[[ Study material open ]]

-- ==== Sys2Proof/Certificates/Slice0/Obligations.lean ====
section
/-! DEFINITION. The statements about the machine: each is proved or refuted by the provers. -/

section

open Sys2Proof Sys2Proof.Machine

/-! Channels and rails (chapter 10). -/

/-- R216, R217, R218, R221: a hard short counts from the current of `CHAN.ISHORT` times the limit in force on. A trip with retries
used below `CHAN.RETRY_MAX` appends `CHAN_TRIP` with its cause, the retries
used before it, the current and the voltage, and the channel enters RETRY_WAIT. On a port the contract and VCONN end
and both hubs show over-current; nothing else changes. -/
def Obligations.TripEntersRetryWait : Prop :=
  ∀ (s : State) (ch : Nat) (ma mv : BitVec 16), s.Open → s.Hears 3 blkChan → isChan ch = true → s.Unlinked ch →
    (isPort ch = true → s.Plain ch) → (s.chan ch).retries < s.nat .chanRetryMax ch →
    let waits := s.onChan ch fun c =>
      { c with state := .retryWait, leg := none, gate := none, gateCheck := false, retryWaits := false, tripped := false
               trips := saturate 0xFFFFFFFF (c.trips + 1) }
    let ends := if isPort ch then
        waits.onPort ch fun q =>
          { q with vconn := false, pd := q.pd.endContract
                   bus := { q.bus.unpowered with overCurrent := true, cOverCurrent := true, overCurrents := q.bus.overCurrents + 1 } }
      else waits
    let trips := fun (cause : Nat) (u : State) =>
      Tells ends u [noteOf 0xFFFF true 3 blkChan .chanTrip ch
        (b8 cause ++ b8 (s.chan ch).retries ++ b16 ma.toNat ++ b16 mv.toNat)]
    ((s.chan ch).state.conducts = true →
      (s.overShort ch ma.toNat = true → s.Does (.hardShort ch ma mv) (trips 0)) ∧
      (s.overShort ch ma.toNat = false → s.Does (.hardShort ch ma mv) fun u => u = s)) ∧
    ((s.chan ch).state = .on ∨ (s.chan ch).state = .regulating → s.Does (.overloadTimeout ch ma mv) (trips 1)) ∧
    ((s.chan ch).state = .ramping → s.Does (.rampFault ch ma mv) (trips 2)) ∧
    (isIntegrated ch = true → (s.chan ch).state.conducts = true → s.Does (.overTemperature ch ma mv) (trips 3))

/-- R221, R332: a trip with every retry used locks the channel: `CHAN_TRIP` and then, as an internal entry, `CHAN_LOCKED`
with reason 0. On a port the grant is released with `ALLOT_CHANGE` cause 2. -/
def Obligations.TripWithoutRetriesLocks : Prop :=
  ∀ (s : State) (ch : Nat) (ma mv : BitVec 16), s.Open → s.Hears 3 blkChan → isChan ch = true → s.Unlinked ch →
    (isPort ch = true → s.Plain ch) → s.NoneWaits → s.nat .chanRetryMax ch ≤ (s.chan ch).retries →
    (s.chan ch).state.conducts = true → s.overShort ch ma.toNat = true →
    let locks := s.onChan ch fun c => { c.wentLocked 0 with trips := saturate 0xFFFFFFFF (c.trips + 1) }
    let ends := if isPort ch then
        locks.onPort ch fun q =>
          { q with vconn := false, pd := q.pd.endContract, waiting := false, grant := 0, claim := 0
                   bus := { q.bus.unpowered with overCurrent := true, cOverCurrent := true, overCurrents := q.bus.overCurrents + 1 } }
      else locks
    let released := if isPort ch = true ∧ 0 < (s.port ch).grant then
        [noteOf 0xFFFF false 0 blkAllot .allotChange ch
          (b8 2 ++ b16 (s.port ch).grant ++ b16 0 ++ b16 ends.remaining ++ b8 0)]
      else []
    s.Does (.hardShort ch ma mv) fun u =>
      Tells ends u ([noteOf 0xFFFF true 3 blkChan .chanTrip ch
          (b8 0 ++ b8 (s.chan ch).retries ++ b16 ma.toNat ++ b16 mv.toNat),
        noteOf 0xFFFF false 3 blkChan .chanLocked ch (b8 0)] ++ released)

/-- R218, R220, R221, R224, R225: the events that move a channel from state to state with no other effect than their
entries. -/
def Obligations.ChannelStateEvents : Prop :=
  ∀ (s : State) (ch : Nat), s.Open → s.Hears 3 blkChan → isChan ch = true →
    ((s.chan ch).state = .on → s.Does (.currentLimitReached ch) fun u =>
      u = s.onChan ch fun c => { c with state := .regulating }) ∧
    ((s.chan ch).state = .regulating → s.Does (.regulationEnd ch) fun u =>
      u = s.onChan ch fun c => { c with state := .on }) ∧
    (isExternal ch = true → (s.chan ch).state = .ramping → s.Does (.rampComplete ch) fun u =>
      u = s.onChan ch fun c => { c with gateCheck := true }) ∧
    (isIntegrated ch = true → (s.chan ch).state = .ramping → (s.port ch).pd.phase = .quiet → s.pdOn ch = true →
      (s.port ch).pd.cable = false → (s.port ch).pd.provCaps = none → (s.port ch).pd.arrived = false →
      s.Does (.rampComplete ch) fun u =>
        u = (s.onChan ch fun c => { c with state := .on }).onPd ch fun d => { d with phase := .waitGrant }) ∧
    (isAux ch = true → (s.chan ch).state = .ramping → (s.chan ch).gateCheck = true → s.Does (.gateCheckPass ch) fun u =>
      u = s.onChan ch fun c => { c with state := .on, gateCheck := false }) ∧
    (isIntegrated ch = true → (s.chan ch).offCheck = .discharging → s.Does (.dischargeEnd ch) fun u =>
      u = s.onChan ch fun c => { c with offCheck := .window, crossing := none }) ∧
    (isAux ch = true → (s.chan ch).state = .retryWait → s.ember.latched = true → s.Does (.retryDelayExpiry ch) fun u =>
      u = s.onChan ch fun c => { c with retryWaits := true }) ∧
    (isAux ch = true → (s.chan ch).state = .retryWait → s.ember.latched = false → s.Does (.retryDelayExpiry ch) fun u =>
      Tells (s.onChan ch fun c => { c.wentOn false (s.led.next + 1) with retries := c.retries + 1 }) u
        [noteOf 0xFFFF true 3 blkChan .chanRetry ch
          (b8 ((s.chan ch).retries + 1) ++ b16 (s.nat .chanRetryDelay ch * 2 ^ (s.chan ch).retries)),
         noteOf 0xFFFF false 3 blkChan .chanOn ch (b8 2 ++ b8 0xFF)])

/-- R224, R225: a failed gate check locks the channel with `GATE_FAIL` and `CHAN_LOCKED` reason 1; VBUS that does not fall
on a detached port, or on an attached one without a backdriving partner, locks it with `LEG_LEAK` and `CHAN_LOCKED`
reason 2; an attached port loses Rp first, and a partner that was backdriving is recorded with `VIOLATION` 0x0403. -/
def Obligations.GateAndOffChecks : Prop :=
  ∀ (s : State) (ch : Nat) (mv ms : BitVec 16) (suspect : Byte), s.Open → s.Hears 3 blkChan → s.NoneWaits →
    (isAux ch = true → s.Unlinked ch → (s.chan ch).state.conducts = true → (s.chan ch).gateCheck = true →
      s.Does (.gateCheckTimeout ch mv) fun u =>
        Tells (s.onChan ch (Chan.wentLocked 1)) u
          [noteOf 0xFFFF true 3 blkChan .gateFail ch (b16 mv.toNat), noteOf 0xFFFF false 3 blkChan .chanLocked ch (b8 1)]) ∧
    (isIntegrated ch = true → (s.chan ch).offCheck = .window → (s.chan ch).state = .off → (s.port ch).attached = true →
      s.Does (.offCheckTimeout ch mv) fun u =>
        u = (s.onChan ch fun c => { c with offCheck := .rpOff, offMv := mv }).onPort ch fun q => { q with rpRemoved := true }) ∧
    (isIntegrated ch = true → (s.chan ch).offCheck = .rpOff → s.Does (.backdrive ch ms) fun u =>
        Tells ((s.onChan ch fun c => { c with offCheck := .none, refused := true }).onPort ch fun q =>
            { q with rpRemoved := false, waiting := false
                     bus := { q.bus with lastViolation := 0x0403, violations := q.bus.violations + 1 } }) u
          [noteOf 0xFFFF true 3 blkChan .violation ch (b16 0x0403 ++ b16 (s.chan ch).offMv.toNat ++ b16 ms.toNat)]) ∧
    (isIntegrated ch = true → s.Plain ch → (s.port ch).grant = 0 →
      let locked := (s.onChan ch (Chan.wentLocked 2)).onPort ch fun q =>
        { q with rpRemoved := false, waiting := false, vconn := false, claim := 0, bus := q.bus.unpowered
                 pd := q.pd.endContract }
      ((s.chan ch).offCheck = .rpOff → s.Does (.legLeak ch suspect mv) fun u =>
        Tells locked u [noteOf 0xFFFF true 3 blkChan .legLeak ch (b8 suspect.toNat ++ b16 mv.toNat),
          noteOf 0xFFFF false 3 blkChan .chanLocked ch (b8 2)]) ∧
      ((s.chan ch).offCheck = .window → (s.chan ch).state = .off → (s.port ch).attached = false →
        s.Does (.offCheckTimeout ch mv) fun u =>
          ∃ rail, (rail ≤ 3 ∨ rail = 0xFF) ∧
            Tells locked u [noteOf 0xFFFF true 3 blkChan .legLeak ch (b8 rail ++ b16 mv.toNat),
              noteOf 0xFFFF false 3 blkChan .chanLocked ch (b8 2)]))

[[ Study material closed ]]

*Your objective*. Collect every line with the string "else" from the records, and copy each.

*Task answer*.
and both hubs show over-current; nothing else changes. -/
      else waits
      else locks
      else []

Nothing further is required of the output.